The force exerted by the water on each side.

Answer to Problem 8P

The force exerted by the water on each side is $588\text{ kN, outward}$.

Explanation of Solution

Equation (VIII) gives the force exerted on each side of the swimming pool by water.

Conclusion:

The length of each side will be $30.0\text{ m}$ .

Substitute $30.0\text{ m}$ for $L$ and $2.00\text{ m}$ for $h$ in equation (V) to find $A$.

  $\begin{array}{c}A=\left(30.0\text{ m}\right)\left(2.00\text{ m}\right)\\ =60.0{\text{ m}}^2\end{array}$

Substitute $9.80\times {10}^3\text{ Pa}$ for $P_{\text{avg}}$ and $60.0{\text{ m}}^2$ for $A$ in equation (VIII) to find $F$.

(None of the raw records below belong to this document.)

-- ==== Sys2Proof/Machine/SlotEngine.lean ====
section
/-! DEFINITION. The slot boundary (R207, R223, R232, R447, R450, R451, R463, R490, R505) and the supervision of nodes. -/
namespace Sys2Proof.Machine

/-- The boundary that comes next: one per slot, from the first after the clock starts. -/
def nextBoundary (t : TimeSt) : Nat :=
  match t.lastAsn with
  | some a => max (a + 1) t.asn
  | none => if t.ofs = 0 then t.asn else t.asn + 1

/-- Airtime older than every window it could count in; carriers and own transmissions that nothing asks about any more. -/
def prune (s : State) : State :=
  let now := acctTime s s.time.tb
  let span := 2 * max 3_720_000_000_000 (dwellW s * 1_000_000_000)
  { s with
    tx := { s.tx with
      charges := s.tx.charges.filter (fun c => decide (now ≤ c.at_ + span))
      air := s.tx.air.filter (fun a => decide (s.time.tb ≤ a.to_ + 60_000_000_000)) }
    rf := { s.rf with ports := s.rf.ports.map (fun p => { p with
      carriers := p.carriers.filter (fun c => match c.until_ with
        | some u => decide (s.time.tb ≤ u + 100_000_000)
        | none => true) }) } }

/-- Subsystems that were restarted return to service (R490). -/
def restartDone (s : State) : State :=
  let back := s.err.restarting
  let t := { s with err := { s.err with
    offline := s.err.offline.filter (fun u => !back.contains u)
    restarting := []
    restarted := back.map (fun u => (u, s.time.tb)) ++ s.err.restarted.filter (fun x => !back.contains x.1) } }
  let u := back.foldl (fun v k => event 0x0E41 [k, 0] v) t
  if back.any (fun k => k == 1 || k == 2) then returnPorts u else u

/-- In the slot before a return from WATCH every port starts towards its commanded state (R505). -/
def runPorts (n : Nat) (s : State) : State :=
  match s.pwr.commit with
  | some c => if c.target == .run && s.pwr.st == .watch && c.asn == n + 1 then returnPorts s else s
  | none => s

/-- The boundary of ASN `n` is that of the pending swap drill: the first of its slotframe at or after the named ASN. -/
def drillDue (s : State) (n : Nat) : Bool :=
  match s.pair.drill with
  | some (_, k, a) =>
    (s.pair.st == .active || s.pair.exec) && decide (a ≤ n) &&
      (match sfAt s k n with
        | some u => n % u.rec_.length == 0
        | none => false)
  | none => false

/-- What each unit counts at a boundary: slots without heartbeat on one that follows, slots without acknowledgement on an
active unit with a synced standby (R463, R464). -/
def pairCount (s : State) : State :=
  let lead := s.pair.leads
  let miss := !lead && !s.pair.hbSeen
  { s with
    pair := { s.pair with
      hbMiss := if miss then s.pair.hbMiss + 1 else 0
      hbSeen := false
      peerOk := s.pair.peerOk && (lead || decide (s.pair.hbMiss + b2n miss < 3))
      ackMiss := if lead && s.pair.peerOk && !s.pair.ackSeen then s.pair.ackMiss + 1 else 0
      ackSeen := false }
    cnt := cntBump 0x110030 0 32 (b2n (miss && (s.pair.follows || s.pair.st == .joinCopy))) s.cnt }

/-- The SLOT record of a unit that writes its own journal: it seals the records of the slot that ends, whose digest is owed by the
boundary of its ASN and LAG (R450, R451). -/
def slotWrite (s : State) : State :=
  if jrnWrites s then
    let o := s.jrn.owed ++ (match slotEnded s with | some (k, u) => [(k, k + herdLag s, u)] | none => [])
    journal (.slot s.jrn.keyed (sealNow s)) (slotStart { s with jrn := { s.jrn with owed := o } })
  else s

/-- The work of one boundary: the SLOT record first, then Table 02-4, Herd, and the cells of the next slot. With cells executing,
a KEEP that has ended cannot be resumed any more (R516). -/
def boundaryWork (n : Nat) (s : State) : State :=
  let t := timeBoundary (prune (slotWrite s))
  let u := runPorts n (restartDone t)
  let c := if u.time.running then { u with pwr := { u.pwr with bank := none } } else u
  let v := if c.offline 5 then c else herdBoundary n c
  let w := fcStallCheck (if drillDue v (n + 1) || drillDue v n then v else prepSlot (n + 1) v)
  sweepTombs (if w.pair.st = .active then sendPair 9 w.time.tb (sendPair 0 n w) else w)

/-- `SLOT_BOUNDARY` (R207): the next boundary comes. A unit that does not write its own journal works from the records it
receives. -/
def execSlotBoundary (s : State) : Res :=
  let n := nextBoundary s.time
  let t := reach (s.time.at_ n) s
  let u := withTime (fun x => { x with lastAsn := some n }) t
  .next (if !s.up || s.pair.st == .replay || !(s.time.loaded && s.time.epochSet && decide (0 < s.time.slotLen)) then s
    else if s.pair.leads then boundaryWork n (pairCount u) else pairCount u)

/-- A node has been silent for SUPTO (R223). -/
def silent (s : State) (n : Node) : Bool :=
  decide (supto s n.cls * 1_000_000_000 ≤ (asn32 s + 2 ^ 32 - n.asnl) % 2 ^ 32 * s.time.l)

/-- A node becomes LOST: every frame of its list completes `NO_ROUTE` in list order, those in flight too, and what it had measured loads afresh (R157, R220). -/
def loseNode (i : Nat) (n : Node) (s : State) : State :=
  let t := event 0x0411 [i, asnNow s] (modNode i (fun m => { m with lost := true, nm := 0, noSync := true }) s)
  herdItem (.lost i) (framesDone n.dl stNoRoute t)

/-- Nodes that are to become LOST, by ascending index. -/
def overdue (s : State) : List Node := s.tbl.nodes.filter (fun n => !n.tomb && !n.lost && silent s n)

/-- `NODE_SUPERVISION_TIMEOUT` (R223): the node is overdue, and with it, first, the overdue nodes of lower index. -/
def execNodeSupervisionTimeout (node : Nat) (s : State) : Res :=
  .next (if coreRuns s && s.time.running && (overdue s).any (fun n => n.idx == node) then
      ((overdue s).filter (fun n => decide (n.idx ≤ node))).foldl (fun u n => loseNode n.idx n u) s
    else s)

end Sys2Proof.Machine
end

  $\begin{array}{c}F=\left(9.80\times {10}^3\text{ Pa}\right)\left(60.0{\text{ m}}^2\right)\\ =588\times {10}^3\text{ N}\frac{1\text{ kN}}{1000\text{ N}}\\ =588\text{ kN}\end{array}$

The force will be directed outward.

Therefore, the force exerted by the water on each side is $588\text{ kN, outward}$.